- TASK REQUIREMENTS:
In the listing below, the lines starting with the line with "if !(isS a.world)" and going on through the line with "else if off = 0x010 then" are to be reproduced exactly, and only those.

--

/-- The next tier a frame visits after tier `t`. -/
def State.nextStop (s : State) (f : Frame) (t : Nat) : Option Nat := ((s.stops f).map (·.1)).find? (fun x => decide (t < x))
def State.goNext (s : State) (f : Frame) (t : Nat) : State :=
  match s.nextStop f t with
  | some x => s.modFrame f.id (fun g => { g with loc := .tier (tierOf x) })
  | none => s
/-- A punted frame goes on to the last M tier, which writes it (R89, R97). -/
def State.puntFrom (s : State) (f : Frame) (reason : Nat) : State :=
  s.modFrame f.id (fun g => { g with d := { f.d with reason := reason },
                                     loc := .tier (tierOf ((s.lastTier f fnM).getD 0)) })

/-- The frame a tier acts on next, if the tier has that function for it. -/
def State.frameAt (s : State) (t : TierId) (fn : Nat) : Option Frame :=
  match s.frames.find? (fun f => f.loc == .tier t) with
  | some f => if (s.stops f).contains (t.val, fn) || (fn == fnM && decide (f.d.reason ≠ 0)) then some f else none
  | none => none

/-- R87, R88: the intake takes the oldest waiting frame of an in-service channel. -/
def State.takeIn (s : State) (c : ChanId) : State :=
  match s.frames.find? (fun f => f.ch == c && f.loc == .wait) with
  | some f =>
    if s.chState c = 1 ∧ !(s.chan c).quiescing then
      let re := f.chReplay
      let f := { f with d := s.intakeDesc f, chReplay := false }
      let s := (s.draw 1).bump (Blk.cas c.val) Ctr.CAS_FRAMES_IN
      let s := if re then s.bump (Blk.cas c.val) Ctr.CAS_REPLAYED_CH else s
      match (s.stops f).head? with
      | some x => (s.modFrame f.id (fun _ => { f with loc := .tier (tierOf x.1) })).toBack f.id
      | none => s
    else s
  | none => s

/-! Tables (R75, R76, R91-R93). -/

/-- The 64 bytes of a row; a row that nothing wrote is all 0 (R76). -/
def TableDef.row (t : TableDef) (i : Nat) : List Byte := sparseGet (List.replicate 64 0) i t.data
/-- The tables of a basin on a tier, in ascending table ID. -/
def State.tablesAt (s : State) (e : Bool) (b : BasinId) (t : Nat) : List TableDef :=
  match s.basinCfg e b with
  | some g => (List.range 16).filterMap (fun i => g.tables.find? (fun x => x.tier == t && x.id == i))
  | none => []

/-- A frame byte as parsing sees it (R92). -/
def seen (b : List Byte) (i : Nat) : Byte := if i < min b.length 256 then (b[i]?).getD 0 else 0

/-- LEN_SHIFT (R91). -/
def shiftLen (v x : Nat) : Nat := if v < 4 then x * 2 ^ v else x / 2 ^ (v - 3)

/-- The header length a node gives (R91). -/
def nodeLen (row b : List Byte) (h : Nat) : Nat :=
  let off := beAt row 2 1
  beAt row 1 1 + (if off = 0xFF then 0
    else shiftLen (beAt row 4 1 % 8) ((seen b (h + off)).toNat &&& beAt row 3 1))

--

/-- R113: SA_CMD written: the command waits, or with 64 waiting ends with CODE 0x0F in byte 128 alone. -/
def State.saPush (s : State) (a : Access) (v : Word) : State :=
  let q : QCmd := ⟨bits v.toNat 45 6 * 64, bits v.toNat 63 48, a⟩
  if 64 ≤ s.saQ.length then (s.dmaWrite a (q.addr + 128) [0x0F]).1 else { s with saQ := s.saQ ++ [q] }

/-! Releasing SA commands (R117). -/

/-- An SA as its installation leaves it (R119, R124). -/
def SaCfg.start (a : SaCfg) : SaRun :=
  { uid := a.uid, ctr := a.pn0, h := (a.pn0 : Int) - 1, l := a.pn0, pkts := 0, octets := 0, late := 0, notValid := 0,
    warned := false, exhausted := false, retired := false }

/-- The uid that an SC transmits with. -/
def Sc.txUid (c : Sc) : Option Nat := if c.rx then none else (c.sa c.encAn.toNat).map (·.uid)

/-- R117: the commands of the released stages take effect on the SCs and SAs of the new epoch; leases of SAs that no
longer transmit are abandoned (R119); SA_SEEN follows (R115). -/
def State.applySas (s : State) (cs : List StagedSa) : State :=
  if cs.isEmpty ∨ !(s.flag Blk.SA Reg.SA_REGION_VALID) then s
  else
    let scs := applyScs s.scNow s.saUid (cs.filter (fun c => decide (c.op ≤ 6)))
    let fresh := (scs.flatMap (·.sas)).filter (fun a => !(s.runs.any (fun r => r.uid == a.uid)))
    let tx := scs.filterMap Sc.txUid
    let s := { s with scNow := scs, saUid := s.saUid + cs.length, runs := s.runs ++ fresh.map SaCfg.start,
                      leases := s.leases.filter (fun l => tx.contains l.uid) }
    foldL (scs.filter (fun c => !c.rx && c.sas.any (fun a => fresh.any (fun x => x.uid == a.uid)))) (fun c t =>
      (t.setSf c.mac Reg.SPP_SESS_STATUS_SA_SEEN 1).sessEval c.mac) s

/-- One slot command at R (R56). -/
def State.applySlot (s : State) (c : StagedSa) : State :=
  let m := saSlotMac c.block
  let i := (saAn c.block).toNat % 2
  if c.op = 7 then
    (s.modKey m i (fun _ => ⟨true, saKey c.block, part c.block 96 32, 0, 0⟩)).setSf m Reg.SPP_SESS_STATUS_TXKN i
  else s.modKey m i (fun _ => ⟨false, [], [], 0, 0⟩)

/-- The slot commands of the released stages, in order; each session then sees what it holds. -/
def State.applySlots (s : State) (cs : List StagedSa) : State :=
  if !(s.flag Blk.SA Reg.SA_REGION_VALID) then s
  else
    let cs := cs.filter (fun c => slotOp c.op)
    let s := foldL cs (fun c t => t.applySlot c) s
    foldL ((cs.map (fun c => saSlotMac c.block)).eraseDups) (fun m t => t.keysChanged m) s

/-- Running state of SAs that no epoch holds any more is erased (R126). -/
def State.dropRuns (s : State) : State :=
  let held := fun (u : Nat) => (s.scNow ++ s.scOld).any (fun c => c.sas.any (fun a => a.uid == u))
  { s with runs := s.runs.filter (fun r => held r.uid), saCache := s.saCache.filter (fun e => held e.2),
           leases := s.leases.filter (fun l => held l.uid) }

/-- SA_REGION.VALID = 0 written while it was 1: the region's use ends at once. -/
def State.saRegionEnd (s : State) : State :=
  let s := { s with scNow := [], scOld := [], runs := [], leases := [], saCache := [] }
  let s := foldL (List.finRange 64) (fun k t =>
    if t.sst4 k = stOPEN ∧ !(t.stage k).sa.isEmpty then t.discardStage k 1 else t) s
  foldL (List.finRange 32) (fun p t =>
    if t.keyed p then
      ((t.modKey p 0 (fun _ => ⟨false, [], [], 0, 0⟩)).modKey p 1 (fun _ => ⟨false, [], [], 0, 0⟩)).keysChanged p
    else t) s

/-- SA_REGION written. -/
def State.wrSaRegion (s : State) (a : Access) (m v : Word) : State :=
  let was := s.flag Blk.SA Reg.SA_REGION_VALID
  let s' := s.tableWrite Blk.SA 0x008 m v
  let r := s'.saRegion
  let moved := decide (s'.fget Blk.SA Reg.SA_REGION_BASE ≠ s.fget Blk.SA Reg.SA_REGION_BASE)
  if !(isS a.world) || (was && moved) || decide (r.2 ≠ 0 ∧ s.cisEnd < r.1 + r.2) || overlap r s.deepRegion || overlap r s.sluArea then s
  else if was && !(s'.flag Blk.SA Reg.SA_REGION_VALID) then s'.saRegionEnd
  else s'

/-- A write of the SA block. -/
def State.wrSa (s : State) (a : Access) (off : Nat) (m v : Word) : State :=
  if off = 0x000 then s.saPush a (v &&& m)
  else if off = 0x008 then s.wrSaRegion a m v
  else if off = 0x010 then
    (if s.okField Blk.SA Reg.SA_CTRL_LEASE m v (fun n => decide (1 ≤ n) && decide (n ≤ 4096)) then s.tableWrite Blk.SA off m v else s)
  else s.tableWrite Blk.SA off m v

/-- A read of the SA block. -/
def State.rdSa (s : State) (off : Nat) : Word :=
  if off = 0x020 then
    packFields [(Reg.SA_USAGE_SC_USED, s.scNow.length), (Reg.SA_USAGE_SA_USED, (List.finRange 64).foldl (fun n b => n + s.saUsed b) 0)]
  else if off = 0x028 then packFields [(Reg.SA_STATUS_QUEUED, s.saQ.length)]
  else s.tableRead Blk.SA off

--

- RESPONSE:
  if !(isS a.world) || (was && moved) || decide (r.2 ≠ 0 ∧ s.cisEnd < r.1 + r.2) || overlap r s.deepRegion || overlap r s.sluArea then s
  else if was && !(s'.flag Blk.SA Reg.SA_REGION_VALID) then s'.saRegionEnd
  else s'

/-- A write of the SA block. -/
def State.wrSa (s : State) (a : Access) (off : Nat) (m v : Word) : State :=
  if off = 0x000 then s.saPush a (v &&& m)
  else if off = 0x008 then s.wrSaRegion a m v
  else if off = 0x010 then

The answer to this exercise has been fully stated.